Чарли безнадежно махнул рукой. Чувство у него было такое, словно он пытался разговаривать с кем-то, чей язык ему непонятен.
— Сколько еще времени вы останетесь в Serail?
— Не знаю. Пока не сделаю то, что мне предназначено. Пока не придет час, когда почувствую всем своим существом, что Робер освобожден, не из тюрьмы, но от своего греха. Одно время я надписывала адреса на конвертах. Конвертов многие сотни, и кажется, им не будет конца, пишешь, пишешь, и долгое время кажется, сколько их было, столько и есть, и вдруг, когда меньше всего этого ждешь, оказывается, надписала последний конверт.
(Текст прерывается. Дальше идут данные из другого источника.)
-- ==== Sys2Proof/Machine/Held.lean ====
section
/-! DEFINITION. Held regions of a cluster's L2 (R249, R250), the measurement of a code image registered with loading (R383),
and page-table walks (R175, R176). -/

namespace Sys2Proof.Machine

/-! ## Translation -/

/-- Why a translation fails (R176). -/
inductive Walk where
  /-- the entry, with its page assigned to the partition -/
  | ok (entry : Nat)
  | fault
  /-- the page is not assigned to the partition: ST_PERM is recorded too -/
  | perm
deriving DecidableEq, Repr

/-- The page-table entry of a VPN of a partition (R175). -/
def State.pte (s : State) (pn vpn : Nat) : Nat := s.hbmWord (s.rd64 (PRT_PTB_LO pn) + 8 * vpn)

/-- The walk of a partition's page table for a virtual address (R174 to R176): the addresses of a partition are those of
its 16,384 pages of 2 MiB. -/
def State.walk (s : State) (pn va : Nat) : Walk :=
  if 0x800000000 ≤ va then .fault
  else
    let e := s.pte pn (va / 0x200000)
    if !bit e 63 || bit e 58 || bits e 35 22 != 0 || bits e 0 21 != 0 then .fault
    else if s.owner (bits e 21 14) != some pn then .perm
    else .ok e

/-- The physical address that an entry gives a virtual address. -/
def paOf (e va : Nat) : Nat := bits e 21 14 * 0x200000 + va % 0x200000

/-- Every page of a virtual range translates with permission bit `p` (61 R, 60 W): the physical address of each page's part
of the range. -/
def State.walkRange (s : State) (pn p : Nat) : Nat → Nat → Nat → Option (List (Nat × Nat))
  | 0, _, _ => some []
  | fuel + 1, va, n =>
    if n = 0 then some []
    else
      match s.walk pn va with
      | .ok e =>
        if bit e p then
          let m := min n (0x200000 - va % 0x200000)
          (State.walkRange s pn p fuel (va + m) (n - m)).map (fun l => (paOf e va, m) :: l)
        else none
      | _ => none

/-! ## Held regions -/

/-- The lines of a region in set `set` (R249). -/
def HeldRegion.inSet (r : HeldRegion) (set : Nat) : Nat :=
  r.lines / 8192 + (if (set + 8192 - r.line % 8192) % 8192 < r.lines % 8192 then 1 else 0)

/-- The highest number of held lines of any set: it is reached in the first set of some region. -/
def maxHeld (rs : List HeldRegion) : Nat :=
  maxN (rs.map (fun r => sumN (rs.map (fun q => q.inSet (r.line % 8192)))))

/-- The registration of a region keeps every set at 8 held lines and the cluster at 576 regions (R249). -/
def ClusterSt.roomFor (x : ClusterSt) (r : HeldRegion) : Bool :=
  maxHeld (x.held ++ [r]) ≤ 8 && x.held.length < 576

/-- The held regions of a cluster replaced, with the counts that MEM_CLc_HELD and MAXSET show. -/
def State.setHeld (s : State) (c : Nat) (rs : List HeldRegion) : State :=
  let s := s.setCluster c { s.cluster c with held := rs }
  (s.wr (MEM_CL_HELD c) (sumN (rs.map (·.lines)))).fset (MEM_CL_HOLD_ST c) 16 4 (maxHeld rs)

/-- The ring of a delivering subscription is registered without loading, where there is room (R250). -/
def State.holdRing (s : State) (c : Nat) (r : HeldRegion) : Option State :=
  if (s.cluster c).roomFor r then some (s.setHeld c ((s.cluster c).held ++ [r])) else none

/-- The ring of a subscription is no longer held. -/
def State.unholdRing (s : State) (c pn : Nat) : State :=
  s.setHeld c ((s.cluster c).held.filter (fun r => r.ring != some pn))

/-- The 48 bytes of a measurement register; zero at first (R366, R383). -/
def measBytes (m : List Byte) : List Byte := if m.isEmpty then List.replicate 48 0 else m

/-- The extension of a measurement register (R366). -/
def extend (m d : List Byte) : List Byte := sha384 (measBytes m ++ d)

/-- TMR is extended with a code image registered with loading, in pages assigned to no partition (R383). -/
def State.measureCode (s : State) (r : HeldRegion) : State :=
  let (i, s) := s.draw
  match Config.codeImage i with
  | none => s
  | some (pn, va) =>
    if s.unassigned (r.line * 64) (r.lines * 64) then
      let p := s.part (pn % 2048)
      let d := leBytes 2 (pn % 2048) ++ leBytes 8 va ++ leBytes 6 (r.lines * 64) ++ s.hbmRead (r.line * 64) (r.lines * 64)
      s.setPart (pn % 2048) { p with tmr := extend p.tmr (sha384 d), ncode := p.ncode + 1 }
    else s

/-- The region that MEM_CLc_HOLD_LO, _HI and _SIZE name. -/
def State.holdRegion (s : State) (c : Nat) (load : Bool) : HeldRegion :=
  { line := s.rd64 (MEM_CL_HOLD_LO c) / 64, lines := s.fget (MEM_CL_HOLD_SIZE c) 0 17, loaded := load, ring := none }

/-- A command of MEM_CLc_HOLD_CMD (R250): 1 add and load, 2 add, 3 remove; the write itself is accepted (R267). A refused
command changes nothing; else the command runs until HOLD_COMMAND_DONE. -/
def State.holdCmd (s : State) (c op : Nat) : State :=
  let s := s.fset (MEM_CL_ST c) 0 8 stOk
  let x := s.cluster c
  let r := s.holdRegion c (op == 1)
  let refuse (st : Nat) : State := s.fset (MEM_CL_HOLD_ST c) 0 8 st
  let run (s : State) : State :=
    (s.setCluster c { s.cluster c with holdCmd := some (op, r) }).fset (MEM_CL_HOLD_ST c) 8 1 1
  if s.fbit (MEM_CL_HOLD_ST c) 8 then refuse stBusy
  else if op = 3 then
    match firstIdx (fun q => q.line == r.line && q.lines == r.lines) 0 x.held with
    | some (i, _) => run (s.setHeld c (x.held.eraseIdx i))
    | none => refuse stArg
  else if hbmSize < (r.line + r.lines) * 64 then refuse stRange
  else if !x.roomFor r then refuse stNospace
  else
    let s := run (s.setHeld c (x.held ++ [r]))
    if op = 1 then
      ((List.range r.lines).foldl (fun s i => s.l2Fetch c (r.line + i)) s).measureCode r
    else s

/-- A held-region command finishes (R250). -/
def State.holdDone (s : State) (c : Nat) : State :=
  match (s.cluster c).holdCmd with
  | some _ =>
    ((s.setCluster c { s.cluster c with holdCmd := none }).fset (MEM_CL_HOLD_ST c) 8 1 0).fset (MEM_CL_HOLD_ST c) 0 8 stOk
  | none => s

/-! ## Meanings -/

/-- HOLD_ADD_LOAD. -/
def execHoldAddLoad (c : Clus) (s : State) : Host.Outcome State Fault Refusal := s.live (·.holdCmd c 1)
/-- HOLD_ADD. -/
def execHoldAdd (c : Clus) (s : State) : Host.Outcome State Fault Refusal := s.live (·.holdCmd c 2)
/-- HOLD_REMOVE. -/
def execHoldRemove (c : Clus) (s : State) : Host.Outcome State Fault Refusal := s.live (·.holdCmd c 3)
/-- HOLD_COMMAND_DONE. -/
def execHoldCommandDone (c : Clus) (s : State) : Host.Outcome State Fault Refusal := s.live (·.holdDone c)

end Sys2Proof.Machine
end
Очень странное ощущение.
— И тогда вы уйдете и присоединитесь к Роберу?
— Если он захочет.
— Ну конечно захочет, — сказал Чарли.
С бесконечной печалью Лидия посмотрела на него.
— Не знаю.
— Как вы можете сомневаться? Он вас любит. В конце концов, подумайте, что должна значить для него ваша любовь.
— Вы слышали, что сказали сегодня эти двое. Он весел, ему повезло, он вполне освоился. Так и должно было быть. Так уж он устроен. Он любил меня, да, знаю, но я знаю также, что любить долго он не способен. Даже если бы ничего не случилось, он не навсегда остался бы со мной. Я с первых дней это знала. И когда настанет час и я смогу уйти, как я могу надеяться, что к тому времени он меня не разлюбит?
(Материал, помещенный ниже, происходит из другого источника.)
-- ==== Sys2Proof/Machine/Shares.lean ====
section
/-! DEFINITION. The shares of partitions: weighted round robin over the partitions with demand (R402, R403, R406). -/

namespace Sys2Proof.Machine

/-- What is arbitrated among partitions (R402): the hit copies of a slice engine, the engines that QUEUED transactions take,
the PCIe link, an Ethernet sub-port, the HBM requests of a class. -/
inductive Arbiter where
  | copy (e : Nat) | engines | pcie | port (p : Nat) | hbm (cls : Nat)
deriving DecidableEq, Repr

def Arbiter.no : Arbiter → Nat
  | .copy e => e
  | .engines => 4
  | .pcie => 5
  | .port p => 6 + p
  | .hbm c => 14 + c

/-- The weight of a partition at an arbiter, as the last arbitration epoch took it (R402). -/
def State.weight (s : State) (a : Arbiter) (pn : Nat) : Nat :=
  let p := s.part pn
  match a with
  | .copy _ => bits p.qsd 0 16
  | .engines | .pcie | .port _ => bits p.qrd 0 16
  | .hbm _ => bits p.qhbm 0 16

/-- The grant units a partition may still take in the round of an arbiter that runs. -/
def State.credit (s : State) (a : Arbiter) (pn : Nat) : Int := tabGet 0 s.arb.credit (2048 * a.no + pn)

/-- The rounds that begin before a partition may take a grant again. -/
def State.roundsTo (s : State) (a : Arbiter) (pn : Nat) : Nat :=
  if 0 < s.credit a pn then 0 else (-(s.credit a pn)).toNat / s.weight a pn + 1

/-- The partitions of a demand that take part in the arbitration: RUNNING at the last arbitration epoch (R403, R404). -/
def State.contend (s : State) (demand : List Nat) : List Nat := demand.filter (fun q => (s.part q).inArb)

/-- The next grant of an arbiter may be a partition's: no other one with demand comes in an earlier round. A partition outside
the arbitration takes what those in it leave (R394, R403). -/
def State.mayGrant (s : State) (a : Arbiter) (demand : List Nat) (pn : Nat) : Bool :=
  let run := s.contend demand
  if (s.part pn).inArb then run.all (fun q => s.roundsTo a pn ≤ s.roundsTo a q) else run.isEmpty

/-- A partition takes grant units: the rounds up to its own begin, for those with demand; the rest of a share without demand
has passed to them (R403). -/
def State.charge (s : State) (a : Arbiter) (demand : List Nat) (pn units : Nat) : State :=
  if (s.part pn).inArb then
    let m := s.roundsTo a pn
    let new (q : Nat) : Int := s.credit a q + (m * s.weight a q : Nat) - (if q = pn then (units : Int) else 0)
    s.withArb { s.arb with
      credit := (s.contend (pn :: demand)).foldl (fun t q => tabPut 0 t (2048 * a.no + q) (new q))
        (s.arb.credit.filter (fun e => e.1 / 2048 != a.no)) }
  else s

/-! ## HBM requests of cores (R402, R406) -/

/-- The requests to HBM that wait, with their partitions. -/
def State.hbmReqs (s : State) : List (Nat × MissReq) :=
  s.cores.flatMap (fun e => (e.2.reqs.filter (fun r => r.2.hbm)).map (fun r => (e.2.pn, r.2)))

/-- The HBM requests of a partition outstanding (R402). -/
def State.hbmOut (s : State) (pn : Nat) : Nat := (s.hbmReqs.filter (fun r => r.1 == pn)).length

/-- The class a request is served in: that of its partition, or 1 once it has waited 16 arbitration epochs (R406). -/
def State.hbmClass (s : State) (pn : Nat) (r : MissReq) : Nat :=
  let c := bits (s.part pn).qhbm 28 2
  if c ≠ 0 && r.epoch + 16 ≤ s.arb.epochs then 1 else c

/-- The partitions with a request that waits in a class. -/
def State.hbmDemand (s : State) (cls : Nat) : List Nat :=
  (s.hbmReqs.filter (fun r => s.hbmClass r.1 r.2 == cls)).map (·.1)

/-- A request of core `k` is the next that HBM serves: class order, then weight (R406). -/
def State.hbmTurn (s : State) (k : Nat) (r : MissReq) : Bool :=
  let pn := (s.core k).pn
  let c := s.hbmClass pn r
  (List.range (if (s.part pn).inArb then c else 4)).all (fun d => (s.contend (s.hbmDemand d)).isEmpty) &&
    s.mayGrant (.hbm c) (s.hbmDemand c) pn

end Sys2Proof.Machine
end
— Но если вы так думаете, мыслимо ли и дальше вести такую жизнь?
— Глупо, да? Он жестокий, себялюбивый, бессовестный и безнравственный. Мне все равно. Я не уважаю его, не доверяю ему, но люблю. Люблю всем телом, всеми помыслами, чувствами, всем своим существом. — Она заговорила другим тоном, шутливым. — Теперь, когда я вам это сказала, вам ясно, я презренная женщина, не достойная ни интереса вашего, ни сочувствия.
Чарли с минуту подумал.
— Что ж, не стыжусь сказать, все это выше моего понимания. Но хоть ему и тяжко приходится, я, пожалуй, предпочел бы оказаться на его месте, а не на вашем.
— Почему?
— Что ж, скажу вам откровенно, по-моему, нет ничего мучительней, чем всем сердцем любить человека и знать, что ему грош цена.
Лидия взглянула на него задумчиво, не без удивления, но ничего не сказала.
10
Поезд отходил в полдень. Чарли несколько удивился, когда Лидия сказала, что хочет его проводить. Они поздно завтракали, уложили чемоданы. Перед тем как пойти вниз заплатить по счету, Чарли сосчитал деньги. Их осталось очень много.
— Сделайте мне одолжение, — попросил он.
— Какое?
— Позвольте оставить вам немного, вдруг понадобятся.
— Не нужны мне ваши деньги, — улыбнулась Лидия. — Если хотите, можете мне дать тысячу франков для Евгении. Для нее это будет неожиданное счастье.
— Хорошо.
Они сперва заехали на улицу Шато д'О, где жила Лидия, и она оставила у консьержки свой чемоданчик. Потом поехали на вокзал. Лидия шла с Чарли по перрону, и он купил несколько английских газет. Отыскал свое место в пульмановском вагоне. Лидия вошла вместе с ним, огляделась.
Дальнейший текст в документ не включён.